Ester Pilar Grossi nasceu em Santa Maria (RS) no dia 24 de abril de 1936, filha de Adolfo Pilar da Silva e de Alice Xavier Pilar.

Pesquisadora em educação e professora, estudou matemática na Faculdade de Filosofia, Ciências e Letras da Pontifícia Universidade Católica (PUC), na qual ingressou em 1955, tendo concluído seus estudos em 1958. Participou dos II e V congressos nacionais sobre o ensino de matemática realizados, respectivamente, em Porto Alegre, em 1957, e em São José dos Campos (SP), no ano de 1965. Em 1968, ingressou no mestrado de matemática da Universidade de Paris V, concluído em 1970.

Enquanto esteve cursando a pós-graduação na França, Grossi continuou participando de eventos na área de educação em âmbito internacional. Compareceu ao I Congresso Internacional sobre Ensino de Matemática realizado em Lyon, na França, em 1969, além de ter realizado estágios no Instituto Pedagógico Nacional do Ministério de Educação da França (1968-1970) e no Centro Belga de Pedagogia da Matemática da Universidade de Bruxelas (1969). De volta ao Brasil, ainda em 1970 tornou-se membro do Centro de Professores do Rio Grande do Sul (Cpers) e foi uma das fundadoras do Grupo de Estudos sobre Educação, Metodologia de Pesquisa e Ação (GEEMPA). À frente do GEEMPA, coordenou várias pesquisas sobre o ensino público brasileiro.

Em 1972, Grossi esteve presente à III Conferência Interamericana sobre Educação Matemática realizada em Bahia Blanca, Argentina, encontro do qual voltaria a participar em anos posteriores. Entre 1973 e 1982, tomou parte em vários eventos internacionais na área de educação, tendo continuado sua especialização no ensino da matemática e no campo da epistemologia do conhecimento. Nesse período, estagiou no centro de pesquisas psicomatemáticas da Universidade Sherbrooke, no Canadá (1973), e no Centro de Epistemologia Genética da Universidade de Genebra, na Suíça (1979); participou dos cursos de combinatória, estatística e probabilidades na Universidade de Budapeste, na Hungria (1975); e realizou, na França, os cursos de elementos de análise matemática na Universidade de Lyon (1976) e de psicologia da aprendizagem da matemática na École d’Été en Didactique des Mathématiques em Orleans (1982) — que voltaria a realizar na École des Hautes Études em Paris, em 1986, e na Bretanha, no ano de 1989. Integrou ainda os XXIX, XXX e XXXII encontros internacionais de professores de matemática em Lausanne, Suíça (1977), em Santiago de Compostela, Espanha (1978), e na Cidade do México (1980).

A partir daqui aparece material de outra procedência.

-- ==== Sys2Proof/Machine/Quality.lean ====
section
/-! DEFINITION. The Quality Unit: evaluation, early REFEED, advice on settling, the advice deadline (R126 to R134,
R140). -/

namespace Sys2Proof.Machine

/-- The entry with the flags of R127 added and the evaluated mark set (R126, R140). -/
def Item.evaluate (img : Image) (it : Item) : Item :=
  match it.profile with
  | none => it
  | some p => { it with flags := it.flags.union (evaluationFlags img p it.front it.rear), evaluated := true }

/-- The verdict of an item over the flags it holds, read from its bound set (R129); an unclassified item has none. -/
def State.verdict? (s : State) (it : Item) : Option Verdict :=
  it.profile.map fun p => verdictOf (s.image it.set) p it.flags

/-- The test for early REFEED (R131). -/
def State.earlyRefeed (s : State) (slot : Slot) : State :=
  match s.item? slot with
  | none => s
  | some it =>
    if it.generation = 0 ∧ it.state ≠ .cancelling ∧ it.advice = none ∧ s.verdict? it = some .refeed then
      s.cancelItem slot .refeed
    else s

/-- A rendition is settled: RENDERED or DROPPED (section 5.1). -/
def Rendition.settled (r : Rendition) : Bool := decide (r.state = .rendered) || decide (r.state = .dropped)

/-- The indices of the item's RENDERED renditions, lowest first (R133). -/
def Item.renderedIndices (it : Item) : List Nat :=
  ((it.renditions.getD []).filter fun r => decide (r.state = .rendered)).map Rendition.index

/-- The entry with the eligible mark of each RENDERED rendition set (R133). -/
def Item.markEligible (it : Item) : Item :=
  { it with renditions := it.renditions.map fun rs =>
      rs.map fun r => if r.state = .rendered then { r with eligible := true } else r }

/-- An ACCEPT or FLAGGED advice composed: the advice field, the ADVICE frame, the eligible marks, the emission queue
in index order, and the summary condition (R132, R133, R143). -/
def State.adviseSettled (s : State) (it : Item) (v : Verdict) (c : AdviceCause) : State :=
  let s := s.modifyItem it.slot fun x => { x.markEligible with advice := some (v, c) }
  let s := s.composeAdvice { tag := it.announcedTag, verdict := v, cause := c }
  let joined := it.renderedIndices.map fun i => EmissionEntry.rendition { slot := it.slot, index := i }
  State.testSummary { s with emitter := { s.emitter with queue := s.emitter.queue ++ joined } } it.slot

/-- An item ready for advice on settling: generation 0, evaluated, not CANCELLING, advice NONE, every rendition settled
(R132). -/
def Item.adviceDue (it : Item) : Bool :=
  decide (it.generation = 0) && it.evaluated && decide (it.state ≠ .cancelling) && decide (it.advice = none)
    && (it.renditions.getD []).all Rendition.settled

/-- The test for advice on settling (R132): ACCEPT with cause NONE, FLAGGED with cause QUALITY. A REFEED verdict has
been acted on by R131 already. -/
def State.adviseOnSettling (s : State) (slot : Slot) : State :=
  match s.item? slot with
  | none => s
  | some it =>
    if it.adviceDue then
      match s.verdict? it with
      | some .accept => s.adviseSettled it .accept .none
      | some .flagged => s.adviseSettled it .flagged .quality
      | _ => s
    else s

/-- The tests of the Quality Unit that follow a change of an item's flags or renditions: early REFEED, then advice on
settling (R126, R128, R132). -/
def State.gradeItem (s : State) (slot : Slot) : State := (s.earlyRefeed slot).adviseOnSettling slot

/-- Evaluation of an item of generation 0, taken when it is both in PROCESSING and classified, once (R126). -/
def State.evaluateItem (s : State) (slot : Slot) : State :=
  match s.item? slot with
  | none => s
  | some it =>
    if it.generation = 0 ∧ it.state = .processing ∧ it.profile.isSome ∧ !it.evaluated then
      (s.modifyItem slot (Item.evaluate (s.image it.set))).gradeItem slot
    else s

/-- The item's advice deadline is reached: generation 0, PROCESSING, advice NONE, and the reference position at or past
the deadline (R134). -/
def State.adviceDeadlineReached (s : State) (it : Item) : Bool :=
  match it.adviceDeadline, s.reference with
  | some d, some r =>
    decide (it.generation = 0) && decide (it.state = .processing) && decide (it.advice = none) && atOrPast r d
  | _, _ => false

/-- The item's classify deadline is reached: UNCLASSIFIED, not CANCELLING, and the reference position at or past the
deadline (R54). -/
def State.classifyDeadlineReached (s : State) (it : Item) : Bool :=
  match it.classifyDeadline, s.reference with
  | some d, some r =>
    decide (it.classification = .unclassified) && decide (it.state ≠ .cancelling) && atOrPast r d
  | _, _ => false

end Sys2Proof.Machine
end

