-- ==== Sys2Proof/WellFormed.lean ====
section
/-! DEFINITION. Which commands can be sent: the conditions under which the lanes, the frame layouts and the arbiter
can give a command its operands. The meanings hold for every operand, well formed or not. -/

namespace Sys2Proof

open Sys2Proof.Machine

/-- The most payload bytes a frame carries: 1,040 less the kind and the check (R197). -/
def payloadLimit : Nat := Config.frameBytes - 5

/-- The code line block of a CODE frame that passes R200: a read status of 0 to 2, counts that are bytes, and the
whole payload within a frame. -/
def CodeBlock.wf (b : CodeBlock) : Bool :=
  decide (b.status.toNat ≤ 2)
    && [b.routing, b.account, b.serial, b.tcode, b.amount].all (fun f => decide (f.length ≤ 255))
    && decide (8 + (b.routing.length + b.account.length + b.serial.length + b.tcode.length + b.amount.length)
        ≤ payloadLimit)

/-- A command whose operands the part can be given. -/
def Instr.wf : Instr → Bool
  | .receiverLock _ received => lockReached received
  | .receiverUnlock _ received signalLost => signalLost || unlockReached received
  | .linkUp _ received readysSent => received.contains .ready && decide (16 ≤ readysSent)
  | .badFrame _ received => decide (receiveFrame received = .bad)
  | .frameKindRefused link kind payload => !frameFits link kind payload && decide (payload.length ≤ payloadLimit)
  | .line _ _ _ pixels => decide (6 + pixels.length ≤ payloadLimit)
  | .code _ block => block.wf
  | .burstEnd waiting => decide waiting.Nodup
  | .requestUnknownKind _ kind fields => !fieldsFit kind fields && decide (2 + fields.length ≤ payloadLimit)
  | .loadData _ _ words => decide (4 + 4 * words.length ≤ payloadLimit)
  | .release _ _ form => form != 1
  | .poke _ _ length bytes => decide (bytes.length = length.toNat) && decide (8 + bytes.length ≤ payloadLimit)
  | _ => true

end Sys2Proof
end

Retornando ao Brasil, em 1983 filiou-se ao Partido dos Trabalhadores (PT). Em 1985, tornou-se membro da equipe editorial do The Journal of Mathematical Behavior dos Estados Unidos, e concluiu o doutorado em psicologia da inteligência na Escola de Altos Estudos em Ciências Sociais da Universidade de Paris, sob a orientação do professor Gerard Vergnaud, membro do Partido Comunista francês.

Em 1989, assumiu a secretaria municipal de Educação de Porto Alegre, no governo petista de Olívio Dutra. Como secretária, implantou um programa de alfabetização na periferia da capital gaúcha, que foi adotado como modelo pelo Fundo das Nações Unidas para a Infância (Unicef). Permaneceu à frente do cargo até o fim da primeira administração petista, em 31 de dezembro de 1992.

No pleito de outubro de 1994, disputou uma vaga na Câmara dos Deputados na legenda petista. Eleita principalmente com os votos da cidade de Porto Alegre, assumiu sua cadeira em fevereiro seguinte, tornando-se membro titular da Comissão de Educação, Cultura e Desporto, e suplente da Comissão de Ciência e Tecnologia, Comunicação e Informática da Câmara.

Também no mesmo ano, durante a votação das emendas constitucionais enviadas ao Congresso Nacional pelo governo de Fernando Henrique Cardoso, acompanhou sempre as orientações de seu partido, tentando obstruir a votação da emenda que acabou com o monopólio dos governos estaduais na distribuição de gás canalizado e votando contra a abertura da navegação de cabotagem às embarcações estrangeiras, a revisão do conceito de empresa nacional, o fim dos monopólios estatal nas telecomunicações e na exploração do petróleo pela Petrobras, e a prorrogação do Fundo de Estabilização Fiscal (FEF), antigo Fundo Social de Emergência (FSE), criado na legislatura anterior como fonte de financiamento para o plano de estabilização econômica do Executivo (Plano Real).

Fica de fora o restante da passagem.